--- Excerpted records ---
/-- The entry with the smallest number, the first of equals. -/
def lowOf (l : List (Nat × Int)) : Option (Nat × Int) :=
  l.foldl (fun b p => match b with | none => some p | some q => if p.2 < q.2 then some p else some q) none

/-- BRANCH_REASSIGN (R451, R453, R455): one branch of a donor tile is assigned, or loses its port to a stronger one. -/
def Dev.branchReassign (n t : Nat) (d : Dev) : Dev :=
  let k := n * 256 + t
  let early := match tabFind d.iso.changed k with
    | some c => decide (d.now - c < 122880000 * max 1 (d.rd F.ISO_CANC_CFG_REASSIGN))
    | none => false
  if !(d.flag F.ISO_CANC_CFG_EN) || early then d
  else
    match topOf (d.branchWanted n t) with
    | none => d
    | some (m, g) =>
      let mark := fun (x : Dev) => { x with iso := { x.iso with changed := tabPut x.iso.changed k x.now } }
      match firstBelow 4 (fun b => d.rd F.ISO_BRANCH_STATE n t b == 0) with
      | some b =>
        let c := d.cell m t
        mark ((((({ d with iso := { d.iso with
          branches := tabPut d.iso.branches (branchKey n t b) { wRe := 0, wIm := 0, next := some (c.zRe, c.zIm, min 47185 c.lag) } } }).wr F.ISO_BRANCH_STATE 1 n t b).wr
          F.ISO_BRANCH_PORT (portOf m) n t b).wr F.ISO_BRANCH_CANC 0 n t b).wr F.ISO_BRANCH_DELAY (min 47185 c.lag) n t b)
      | none =>
        let held := ((upTo 4).filter (fun b => d.rd F.ISO_BRANCH_STATE n t b != 3)).filterMap (fun b =>
          match d.streamAt 0 (d.rd F.ISO_BRANCH_PORT n t b) n with
          | some q => some (b, (d.pathGain q t).getD (-32768))
          | none => some (b, -32768))
        match lowOf held with
        | some (b, low) =>
          if held.length = 4 ∧ low + 256 * d.rd F.ISO_CANC_CFG_HYST < g then
            mark ((d.release n t b).bump F.ISO_CNT_REASSIGNS)
          else d
        | none => d

/-- BRANCH_REASSIGN (R451). -/
def execBranchReassign (n t : Nat) (s : State) : Out :=
  unit n 16 (unit t 256 (.next (s.onDev (Dev.branchReassign n t))))

/-- BRANCH_RELEASE_EXPIRY (R455): a branch has been `RELEASING` for `RELEASE_TICKS` ticks and becomes `FREE`. -/
def Dev.branchFree (n t b : Nat) (d : Dev) : Dev :=
  if d.rd F.ISO_BRANCH_STATE n t b ≠ 3 ∨
      d.now - tabGet 0 d.iso.releasedAt (branchKey n t b) < max 1 (d.rd F.ISO_CANC_CFG_RELEASE_TICKS) * d.tickLen n then d
  else
    let d1 := (((d.wr F.ISO_BRANCH_STATE 0 n t b).wr F.ISO_BRANCH_PORT 0 n t b).wr F.ISO_BRANCH_CANC 0 n t b).wr
      F.ISO_BRANCH_DELAY 0 n t b
    { d1 with iso := { d1.iso with branches := tabDel d1.iso.branches (branchKey n t b) } }

/-- BRANCH_RELEASE_EXPIRY (R455). -/
def execBranchReleaseExpiry (n t b : Nat) (s : State) : Out :=
  unit n 16 (unit t 256 (unit b 4 (.next (s.onDev (Dev.branchFree n t b)))))

/-- ISO_HOLD_LIMIT_EXPIRY (R448): a cell held for `HOLD_LIMIT` seconds loses its confidence. -/
def Dev.holdExpiry (m t : Nat) (d : Dev) : Dev :=
  match tabFind d.iso.heldAt m with
  | some c =>
    if d.has m && d.cellHeld m (d.far m) && decide (122880000 * max 1 (d.rd F.ISO_HOLD_CFG_HOLD_LIMIT) ≤ d.now - c) then
      d.forgetCell m t
    else d
  | none => d

/-- ISO_HOLD_LIMIT_EXPIRY (R448). -/
def execIsoHoldLimitExpiry (m t : Nat) (s : State) : Out :=
  unit m 2048 (unit t 256 (.next (s.onDev (Dev.holdExpiry m t))))

/-- The middle one of a list of numbers, the upper of two. -/
def medianOf (l : List Int) : Int := ((l.mergeSort (fun a b => decide (a ≤ b)))[l.length / 2]?).getD 0

/-- The usable window of a donor slice and the streams that weave in it (R443): streams furthest from the median delay
leave until the window is at least half a chip. -/
def weaveWindow (chip scale : Nat) : Nat → List (Nat × Int) → Nat × List Nat
  | 0, l => (chip / 2, l.map (fun p => p.1))
  | n + 1, l =>
    let ds := l.map (fun p => p.2)
    let hi := ds.foldl max (ds.headD 0)
    let lo := ds.foldl min (ds.headD 0)
    let spread := ((hi - lo).toNat + (2048 * scale - 1)) / (2048 * scale)
    if 2 * spread ≤ chip then (chip - spread, l.map (fun p => p.1))
    else
      let med := medianOf ds
      match topOf (l.map (fun p => (p.1, absI (p.2 - med)))) with
      | some (m, _) => weaveWindow chip scale n (l.filter (fun p => p.1 != m))
      | none => (chip, [])

/-- A survey of a donor slice has just ended (R468). -/
def Dev.surveyed (d : Dev) (n : Nat) : Dev := { d with iso := { d.iso with surveyedAt := tabPut d.iso.surveyedAt n d.now } }

/-- The re-survey of a donor slice ends: every trusted cell's seed takes its estimate (R468). -/
def Dev.resurveyEnd (d : Dev) (n : Nat) : Dev :=
  (d.surveyed n).each (d.streamsOf n) (fun x m => x.each (upTo 256) (fun x t =>
    let c := x.cell m t
    if x.trusted m t then x.setCell m t { c with seed := c.run } (x.conf m t) (x.limited m t) else x))

/-- Every cell of a donor slice is trusted. -/
def Dev.allCellsTrusted (d : Dev) (n : Nat) : Bool :=
  (d.streamsOf n).all (fun m => (upTo 256).all (fun t => d.trusted m t))

/-- Duty in force: the smaller of the set and the granted duty (R440, R478). -/
def Dev.duty (d : Dev) (n : Nat) : Nat := min (min 8 (d.rd F.ISO_WEAVE_DUTY_SET n)) (d.rd F.BGV_STS_DUTY_GRANT)

/-- The number of the code period of a donor slice that runs, by the tile samples of a chip (R438). -/
def Dev.codePeriod (d : Dev) (n chip : Nat) : Nat := d.gainNo n / (256 * chip)

/-- The weave of a donor slice at the boundary of a code period, once in each: the re-survey's count and end, depth, chip length, duty,
window and the ports that weave (R439, R440, R443, R468). -/
def Dev.weavePeriod (n : Nat) (d : Dev) : Dev :=
  let wv := d.weave n
  if wv.seen = some (d.codePeriod n (16 * 2 ^ wv.chip)) then d
  else
    let done := match wv.resurvey with
      | some k => decide (4 * max 1 (d.rd F.ISO_HOLD_CFG_BLOCK_MAX) ≤ k + 1) || d.allCellsTrusted n ||
          d.flag F.BGV_STS_DEFER
      | none => false
    let d0 := if done && !(d.flag F.BGV_STS_DEFER) then d.resurveyEnd n else d
    let rs := if done then none else wv.resurvey.map (fun k => k + 1)
    let chip := 16 * 2 ^ d.rd F.ISO_WEAVE_CHIP_LEN n
    let cand := (d.streamsOf n).filter (fun m => dirOf m == 0 && d.portActive (portOf m))
    let near := cand.filter (fun m => !(d.isFar m))
    let win := weaveWindow chip (d.scale n) 128 (near.map (fun m => (m, d.nominal m)))
    let d1 := d0.each (d.streamsOf n) (fun x m =>
      if dirOf m = 0 then (if cand.contains m then x.setFar m (!(win.2.contains m)) else x) else x.setFar m (x.isFar m))
    let per := (wv.period + 1) % 8
    let depth := if rs.isSome then d.rd F.ISO_RESURVEY_CFG_RESURVEY_DEPTH else d.rd F.ISO_WEAVE_DEPTH n
    let w1 : Weave := { on := !(d.weaveOff n) && decide (per < d.duty n), depth := min 16 depth,
                        chip := d.rd F.ISO_WEAVE_CHIP_LEN n, period := per, resurvey := rs,
                          seen := some (d.codePeriod n chip),
                          late := ((near.filter (fun m => win.2.contains m)).foldl (fun a m =>
                            max a (((d.nominal m).toNat + (2048 * d.scale n - 1)) / (2048 * d.scale n))) 0) }
    ({ d1 with iso := { d1.iso with weaves := tabSet {} d1.iso.weaves n w1 } }).wr F.ISO_WEAVE_DUTY_EFF (d.duty n) n |>.wr
      F.ISO_WEAVE_WIDTH win.1 n

/-- WEAVE_PERIOD_BOUNDARY (R439). -/
def execWeavePeriodBoundary (n : Nat) (s : State) : Out := unit n 16 (.next (s.onDev (Dev.weavePeriod n)))

/-- The operator set-point of a tile (R519), 0x8000 where the governor mutes its port slice (R745). -/
def Dev.opSet (d : Dev) (m t : Nat) : Nat :=
  if d.budgetMuted m then 0x8000
  else if t % 2 = 0 then d.rd F.CE_OPSET_O_LO (128 * m + t / 2) else d.rd F.CE_OPSET_O_HI (128 * m + t / 2)

/-- Starts surveys of the donor slices of a list of port streams; a stream whose donor slice is being surveyed waits
(R460). -/
def Dev.surveyStart (d : Dev) (l : List Nat) : Dev :=
  let l := l.filter (fun m => d.has m && decide (m < 2048))
  let ns := (l.map d.donorOf).eraseDups
  d.each ns (fun x n =>
    let ms := l.filter (fun m => x.donorOf m == n)
    match x.survey n with
    | some _ => { x with iso := { x.iso with waiting := x.iso.waiting ++ ms.filter (fun m => !(x.iso.waiting.contains m)) } }
    | none => x.setSurvey n { streams := ms })

/-- The port slices of a port, both directions. -/
def Dev.portStreamsOf (d : Dev) (p : Nat) : List Nat := d.portStreams.filter (fun m => portOf m == p)

/-- What identifies the full image and the deltas that a port slice lives under (R466). -/
def Dev.imageTag (d : Dev) (m : Nat) : Nat := d.iso.image + 2 ^ 256 * tabGet 0 d.iso.touched (sliceKey m)

/-- Streams whose own result still fits are reused (R466). -/
def Dev.reusable (d : Dev) (m : Nat) : Bool :=
  match tabFind d.iso.results (sliceKey m) with
  | none => false
  | some r =>
    let p := portOf m
    bitAt d.mld.flags 2 && decide (d.now - r.made < 600 * 122880000 * d.rd F.ISO_RESURVEY_CFG_REUSE_AGE) &&
      r.image == d.imageTag m && r.serialLo == d.rd F.LNK_REM_SER_LO_SERIAL_LO p &&
      r.serialHi == d.rd F.LNK_REM_SER_HI_SERIAL_HI p &&
      decide (absI (d.rtd p - r.rtd) ≤ 4 * max 1 (d.rd F.LNK_TIMING_RTD_WIN p : Int))

/-- A stream leaves the survey of its donor slice with a verdict (R463, R464, R467). -/
def Dev.surveyDrop (d : Dev) (n m v : Nat) : Dev :=
  match d.survey n with
  | some sv => (d.setSurvey n { sv with streams := sv.streams.filter (fun q => q != m) }).wr F.ISO_PS_VERDICT v m
  | none => d

/-- The surveyed streams of one direction. -/
def surveyDir (sv : Survey) (dir : Nat) : List Nat := sv.streams.filter (fun m => dirOf m == dir)

/-- The round gain of a tile (R462, R463); 0x8000 for a muted one. -/
def surveyGain (sv : Survey) (m t : Nat) : Nat := tabGet 0x8000 sv.gains (256 * m + t)

/-- Gains of a survey round go to the pending banks of the streams of one direction. -/
def Dev.surveyPend (d : Dev) (sv : Survey) (dir : Nat) : Dev :=
  d.each (surveyDir sv dir) (fun x m => x.each (upTo 256) (fun x t => x.setPend m t (surveyGain sv m t)))

/-- Round 0 of a direction: each surveyed tile at its set-point minus `BACKOFF` (R462). -/
def Dev.surveyRound0 (d : Dev) (n dir : Nat) (sv : Survey) : Dev :=
  let back : Int := 256 * d.rd F.ISO_SURVEY_CFG_BACKOFF
  let g := (surveyDir sv dir).foldl (fun g m => (upTo 256).foldl (fun g t =>
    let o := d.opSet m t
    if o = 0x8000 then g
    else tabSet 0x8000 g (256 * m + t) (ofSigned 16 (max (-24576) (toSigned 16 o - back)))) g) sv.gains
  let sv1 := { sv with step := if dir = 0 then 3 else 5, round := 0, since := d.now, capped := sv.capped, gains := g, blocks := [] }
  ((d.setSurvey n sv1).each (surveyDir sv dir) Dev.dropBlocks).surveyPend sv1 dir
---
* **Exercise**
With "changed" as the string to match, show every line of the entries above that has it.

* **Solution for this task**
  let early := match tabFind d.iso.changed k with
      let mark := fun (x : Dev) => { x with iso := { x.iso with changed := tabPut x.iso.changed k x.now } }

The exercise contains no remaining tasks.